» **Dataset**:
/-- R140, R59: PKT.SETTASK stores the W little-endian bytes of the task id at offset 5 and touches no
other byte; a task id that does not fit W bytes is refused. -/
def Obligations.SetTaskStoresTheTaskId : Prop :=
  ∀ (s : State) (task : Word64),
    coded (.pktSetTask task) 0x0018 ∧
    (s.p.valid = false → exec (.pktSetTask task) s = answers s (only .eNoObject)) ∧
    (s.p.valid = true → Inv s → task.toNat < 2 ^ (8 * widthOf s.p.width) →
      stores (.pktSetTask task) s 5 (leBytes (widthOf s.p.width) task)) ∧
    (s.p.valid = true → 2 ^ (8 * widthOf s.p.width) ≤ task.toNat →
      exec (.pktSetTask task) s = answers s (only .eTaskIdRange))

/-- R141, R142, R59: PKT.GETPAY returns the whole payload field, N − 5 − W − F bytes; PKT.SETPAY replaces
the whole field, zeros after what it was given, touches no other byte, and refuses a longer payload. -/
def Obligations.PayloadFieldReadAndWrite : Prop :=
  ∀ s : State,
    let off := 5 + widthOf s.p.width
    let cap := s.p.n - off - fOf s.p.layout
    coded .pktGetPay 0x0019 ∧ (∀ pay, coded (.pktSetPay pay) 0x001A) ∧
    (s.p.valid = false → exec .pktGetPay s = answers s (only .eNoObject) ∧
      ∀ pay, exec (.pktSetPay pay) s = answers s (only .eNoObject)) ∧
    (Inv s → s.p.valid = true →
      (∃ b : List Byte, b.length = cap ∧ holdsAt s.p.buf off b ∧
        exec .pktGetPay s = answers s (okBytes b)) ∧
      ∀ pay : List Byte,
        (pay.length ≤ cap →
          stores (.pktSetPay pay) s off (pay ++ List.replicate (cap - pay.length) 0)) ∧
        (cap < pay.length → exec (.pktSetPay pay) s = answers s (only .ePayloadTooLarge)))

/-- R143: PKT.GETFCS returns the last F bytes as a little-endian value, or says that the field is absent
when F = 0, and changes nothing. -/
def Obligations.GetFcsReturnsTheField : Prop :=
  coded .pktGetFcs 0x001B ∧
  ∀ s : State,
    (s.p.valid = false → exec .pktGetFcs s = answers s (only .eNoObject)) ∧
    (s.p.valid = true → fOf s.p.layout = 0 → exec .pktGetFcs s =
      answers s { status := .ok, res := 0, absent := true, dout := [] }) ∧
    (Inv s → s.p.valid = true → 0 < fOf s.p.layout →
      ∃ v : Word64, v.toNat < 2 ^ (8 * fOf s.p.layout) ∧
        holdsAt s.p.buf (s.p.n - fOf s.p.layout) (leBytes (fOf s.p.layout) v) ∧
        exec .pktGetFcs s = answers s (okRes v))

/-- R144, R233, R59: PKT.SETFCS stores F little-endian bytes at offset N − F and touches no other byte;
with F = 0 every value is `E_FCS_ABSENT`; a value that does not fit is `E_FCS_RANGE`. -/
def Obligations.SetFcsStoresTheChecksum : Prop :=
  ∀ (s : State) (v : Word64),
    coded (.pktSetFcs v) 0x001C ∧
    (s.p.valid = false → exec (.pktSetFcs v) s = answers s (only .eNoObject)) ∧
    (s.p.valid = true → fOf s.p.layout = 0 →
      exec (.pktSetFcs v) s = answers s (only .eFcsAbsent)) ∧
    (s.p.valid = true → 0 < fOf s.p.layout → 2 ^ (8 * fOf s.p.layout) ≤ v.toNat →
      exec (.pktSetFcs v) s = answers s (only .eFcsRange)) ∧
    (s.p.valid = true → Inv s → 0 < fOf s.p.layout → v.toNat < 2 ^ (8 * fOf s.p.layout) →
      stores (.pktSetFcs v) s (s.p.n - fOf s.p.layout) (leBytes (fOf s.p.layout) v))

/-! # Checksum engine -/

/-- R188, R189: the values of the empty string, all twelve, and the check values for "123456789", as
CK.COMPUTE returns them in every state. -/
def Obligations.KnownChecksumValues : Prop :=
  (∀ (s : State) (p : Policy), exec (.ckCompute p []) s =
    answers s (okRes (if p = .adler32 then 1 else if p = .internet16 then 0xFFFF else 0))) ∧
  ∀ s : State, ∀ e ∈ [(Policy.sum8, 0xDD), (.sum16, 0x01DD), (.sum32, 0x1DD), (.crc8, 0xF4),
      (.crc16, 0x31C3), (.crc32, 0xCBF43926), (.crc64, 0x6C40DF5F0B497347), (.fletcher16, 0x1EDE),
      (.fletcher32, 0x09DF09D5), (.adler32, 0x091E01DE), (.internet16, 0xF62A)],
    exec (.ckCompute e.1 digits) s = answers s (okRes e.2)

/-- R190, R187: CK.COMPUTE returns the checksum of its byte string, in every state, and changes nothing;
the value fits the policy's field; the selectors 12 to 15 are illegal. -/
def Obligations.ComputeReturnsAFittingChecksum : Prop :=
  (∀ sel, 12 ≤ sel → sel ≤ 15 → refusedWord (0x0020 + 256 * sel)) ∧
  ∀ (s : State) (p : Policy) (b : List Byte),
    coded (.ckCompute p b) (0x0020 + 256 * (policyCode p).toNat) ∧
    exec (.ckCompute p b) s = answers s (okRes (compute p b)) ∧
    (compute p b).toNat < 2 ^ (8 * policyWidth p)

/-- R175 to R178: `none` is always 0, and a sum is the sum of all bytes, one at a time, reduced modulo
2^8, 2^16, 2^32. -/
def Obligations.SumsAddTheBytes : Prop :=
  ∀ b : List Byte, (compute .none b).toNat = 0 ∧ (compute .sum8 b).toNat = byteSum b % 2 ^ 8 ∧
    (compute .sum16 b).toNat = byteSum b % 2 ^ 16 ∧ (compute .sum32 b).toNat = byteSum b % 2 ^ 32

/-- R183, R185: the two running sums of fletcher16 and adler32 in closed form: the second sum adds the
updated first sum, so it weighs each byte by how many bytes follow it, itself included. -/
def Obligations.RunningSumsInClosedForm : Prop :=
  ∀ b : List Byte,
    (compute .fletcher16 b).toNat = prefixSums b % 255 * 2 ^ 8 + byteSum b % 255 ∧
    (compute .adler32 b).toNat =
      (b.length + prefixSums b) % 65521 * 2 ^ 16 + (1 + byteSum b) % 65521

/-- R186: internet16 is the complement of the one's-complement sum of the big-endian words, which is 0
only if every word is 0 and is otherwise the residue of the plain sum in 1 to 0xFFFF: folding once at
the end gives what folding after every word gives. -/
def Obligations.InternetChecksumInClosedForm : Prop :=
  ∀ b : List Byte, (compute .internet16 b).toNat =
    65535 - (if wordSum b = 0 then 0 else (wordSum b - 1) % 65535 + 1)

/-- R181: crc32 in its external form: a running value that starts at 0 and is complemented on entry to
and on exit from each chunk gives the same value, however the string is cut. -/
def Obligations.Crc32ExternalForm : Prop :=
  ∀ chunks : List (List Byte),
    chunks.foldl (fun v c =>
      (c.foldl (crcStepLsb 0xEDB88320) (v ^^^ 0xFFFFFFFF)) ^^^ 0xFFFFFFFF) (0 : BitVec 32) =
      (compute .crc32 chunks.flatten).setWidth 32

/-- R191: CK.INIT starts a computation, whatever K held: the registers of the policy, nothing pending.
Nothing else changes.  The selectors 12 to 15 are illegal. -/
def Obligations.InitStartsTheStream : Prop :=
  (∀ sel, 12 ≤ sel → sel ≤ 15 → refusedWord (0x0021 + 256 * sel)) ∧
  ∀ (s : State) (p : Policy),
    coded (.ckInit p) (0x0021 + 256 * (policyCode p).toNat) ∧
    exec (.ckInit p) s =
      answers { s with k := ⟨true, p,
        ⟨if p = .crc32 then 0xFFFFFFFF else if p = .adler32 then 1 else 0, 0, false, 0⟩⟩ } (only .ok)

/-- R192: CK.UPDATE consumes the chunk byte by byte, first byte first, and changes K's accumulators
alone; an empty chunk changes nothing. -/
def Obligations.UpdateConsumesTheChunk : Prop :=
  ∀ (s : State) (c : List Byte),
    coded (.ckUpdate c) 0x0022 ∧
    (s.k.active = false → exec (.ckUpdate c) s = answers s (only .eNoObject)) ∧
    (s.k.active = true → exec (.ckUpdate c) s =
      answers { s with k := { s.k with acc := c.foldl (absorb s.k.policy) s.k.acc } } (only .ok)) ∧
    (s.k.active = true → exec (.ckUpdate []) s = answers s (only .ok))

/-- R192, R173: under a word-serial policy a chunk of odd length toggles `K.pv` and one of even length
does not, and when a byte is left pending it is the last of the chunk. -/
def Obligations.OddChunkTogglesPending : Prop :=
  ∀ (s : State) (c : List Byte), s.k.active = true → wordSerial s.k.policy = true →
    ∃ t, exec (.ckUpdate c) s = .next t ∧
      (c.length % 2 = 0 → t.k.acc.pv = s.k.acc.pv) ∧
      (c.length % 2 = 1 → t.k.acc.pv = !s.k.acc.pv) ∧
      (∀ x, c.getLast? = some x → t.k.acc.pv = true → t.k.acc.pend = x)

/-- R193, R173: CK.FINAL returns the value of the registers, an odd pending byte being flushed on a copy
as the high byte of a last word, ends the computation, and changes `K.active` alone; without a
computation, and so after another CK.FINAL, it is `E_NO_OBJECT`. -/
def Obligations.FinalEndsTheStream : Prop :=
  coded .ckFinal 0x0023 ∧
  ∀ s : State,
    (s.k.active = false → exec .ckFinal s = answers s (only .eNoObject)) ∧
    (s.k.active = true → ∃ v : Word64,
      exec .ckFinal s = answers { s with k := { s.k with active := false } } (okRes v) ∧
      (wordSerial s.k.policy = true → s.k.acc.pv = true →
        v = ckValue s.k.policy (absorb s.k.policy s.k.acc 0)) ∧
      ((wordSerial s.k.policy = false ∨ s.k.acc.pv = false) → v = ckValue s.k.policy s.k.acc))

/-- R172, R87: chunk invariance on the machine.  CK.INIT, a CK.UPDATE for each chunk of any cut of a
string, CK.FINAL end with the response that CK.COMPUTE gives for the string; only K differs after. -/
def Obligations.ChunkInvariance : Prop :=
  ∀ (s : State) (p : Policy) (chunks : List (List Byte)), ∃ (v : Word64) (k : Stream),
    exec (.ckCompute p chunks.flatten) s = answers s (okRes v) ∧
    execAll (expandPseudo (.ckStream p chunks)) s = answers { s with k := k } (okRes v) ∧
    k.active = false

/-- R194, R219: K belongs to CK.INIT, CK.UPDATE and CK.FINAL: every other operation does the same
whatever K holds, and leaves K as it was. -/
def Obligations.StreamContextIsPrivate : Prop :=
  ∀ (i : Instr) (s : State) (k : Stream), writesStream i = false →
    exec i { s with k := k } = mapNext (fun t => { t with k := k }) (exec i s)

/-! # Validator and pipeline -/

/-- R214, R212, R210: VAL.SEAL writes the checksum of the covered bytes, little-endian, into the last F
bytes and touches no other byte; with F = 0 it writes nothing. -/
def Obligations.SealWritesTheChecksum : Prop :=
  coded .valSeal 0x0030 ∧
  ∀ s : State,
    (s.p.valid = false → exec .valSeal s = answers s (only .eNoObject)) ∧
    (s.p.valid = true → fOf s.p.layout = 0 → exec .valSeal s = answers s (only .ok)) ∧
    ∀ c : List Byte, Inv s → s.p.valid = true → isCovered s.p c →
      stores .valSeal s (s.p.n - fOf s.p.layout)
        (leBytes (fOf s.p.layout) (compute s.p.policy c))

/-- R213, R211: VAL.ISVALID returns 1 exactly when there is no checksum field or the field holds the
checksum of the covered bytes, else 0, and changes nothing. -/
def Obligations.IsValidComparesTheChecksum : Prop :=
  coded .valIsValid 0x0031 ∧
  ∀ s : State,
    (s.p.valid = false → exec .valIsValid s = answers s (only .eNoObject)) ∧
    (s.p.valid = true → fOf s.p.layout = 0 → exec .valIsValid s = answers s (okRes 1)) ∧
    ∀ c : List Byte, Inv s → s.p.valid = true → isCovered s.p c → 0 < fOf s.p.layout →
      let stored := leBytes (fOf s.p.layout) (compute s.p.policy c)
      (holdsAt s.p.buf (s.p.n - fOf s.p.layout) stored →
        exec .valIsValid s = answers s (okRes 1)) ∧
      (¬holdsAt s.p.buf (s.p.n - fOf s.p.layout) stored →
        exec .valIsValid s = answers s (okRes 0))

/-- R215 items 1 and 3, R214: after VAL.SEAL, VAL.ISVALID returns 1, for every packet; and sealing again
changes nothing. -/
def Obligations.SealThenValid : Prop :=
  ∀ s : State, Inv s → s.p.valid = true → ∃ t, exec .valSeal s = .next t ∧
    exec .valIsValid t = answers t (okRes 1) ∧ exec .valSeal t = .next t

/-- R215 item 2: for a Framed packet that VAL.ISVALID finds valid, under each of the ten policies with a
checksum field other than fletcher16, changing one covered byte to any other value makes VAL.ISVALID
return 0. -/
def Obligations.SingleByteMutationDetected : Prop :=
  ∀ (s : State) (off : Nat) (x y : Byte), Inv s → s.p.valid = true → s.p.kind = .framed →
    s.p.policy ≠ .none → s.p.policy ≠ .fletcher16 →
    exec .valIsValid s = answers s (okRes 1) →
    off < s.p.n - fOf s.p.layout → s.p.buf.read off = some x → y ≠ x →
    let t := { s with p := { s.p with buf := s.p.buf.write off y } }
    exec .valIsValid t = answers t (okRes 0)

/-- R215 item 2, R183, conflict C3: under fletcher16 exactly the changes between 0x00 and 0xFF go
undetected. -/
def Obligations.Fletcher16MissesZeroAndOnes : Prop :=
  ∀ (s : State) (off : Nat) (x y : Byte), Inv s → s.p.valid = true → s.p.kind = .framed →
    s.p.policy = .fletcher16 → exec .valIsValid s = answers s (okRes 1) →
    off < s.p.n - 2 → s.p.buf.read off = some x → y ≠ x →
    let t := { s with p := { s.p with buf := s.p.buf.write off y } }
    exec .valIsValid t =
      answers t (okRes (if (x = 0 ∧ y = 0xFF) ∨ (x = 0xFF ∧ y = 0) then 1 else 0))

/-- R215 item 4: changing a byte of the checksum field of a packet that VAL.ISVALID finds valid makes it
invalid, for every policy with a checksum field. -/
def Obligations.ChecksumByteMutationDetected : Prop :=
  ∀ (s : State) (off : Nat) (x y : Byte), Inv s → s.p.valid = true →
    exec .valIsValid s = answers s (okRes 1) →
    s.p.n - fOf s.p.layout ≤ off → off < s.p.n → s.p.buf.read off = some x → y ≠ x →
    let t := { s with p := { s.p with buf := s.p.buf.write off y } }
    exec .valIsValid t = answers t (okRes 0)

/-- R216, R270: TX.PREP leaves what VAL.SEAL leaves and returns what PKT.TOBYTES then returns. -/
def Obligations.PrepIsSealThenImage : Prop :=
  coded .txPrep 0x0040 ∧
  ∀ s : State,
    (s.p.valid = false → exec .txPrep s = answers s (only .eNoObject)) ∧
    (Inv s → s.p.valid = true → ∃ t b, exec .valSeal s = .next t ∧
      exec .pktToBytes t = answers t (okBytes b) ∧ exec .txPrep s = answers t (okBytes b))

/-- R217, R237: the checks of RX.ACCEPT, in order: minimum size on n alone, length, capacity, alignment;
the first that applies is reported, and nothing changes. -/
def Obligations.AcceptReportsTheFirstError : Prop :=
  ∀ (s : State) (lay : Layout) (n : BitVec 32) (raw : List Byte),
    let e := exec (.rxAccept lay n raw) s
    let least := 5 + widthOf lay.width + fOf lay
    (n.toNat < least → e = answers s (only .eTooSmall)) ∧
    (least ≤ n.toNat → raw.length ≠ n.toNat → e = answers s (only .eOperandLength)) ∧
    (least ≤ n.toNat → raw.length = n.toNat → ¬withinMax s.params n.toNat →
      e = answers s (only .eCapacity)) ∧
    (least ≤ n.toNat → raw.length = n.toNat → withinMax s.params n.toNat →
      n.toNat % s.params.wordUnit ≠ 0 → e = answers s (only .eNotAligned))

» **Your goal**:
Copy out only the lines above from the one with "CK.COMPUTE returns them in every state. -/" to the one with "s : State, ∀", inclusive, exactly as they stand.

» **Result for this exercise**:
CK.COMPUTE returns them in every state. -/
def Obligations.KnownChecksumValues : Prop :=
  (∀ (s : State) (p : Policy), exec (.ckCompute p []) s =
    answers s (okRes (if p = .adler32 then 1 else if p = .internet16 then 0xFFFF else 0))) ∧
  ∀ s : State, ∀ e ∈ [(Policy.sum8, 0xDD), (.sum16, 0x01DD), (.sum32, 0x1DD), (.crc8, 0xF4),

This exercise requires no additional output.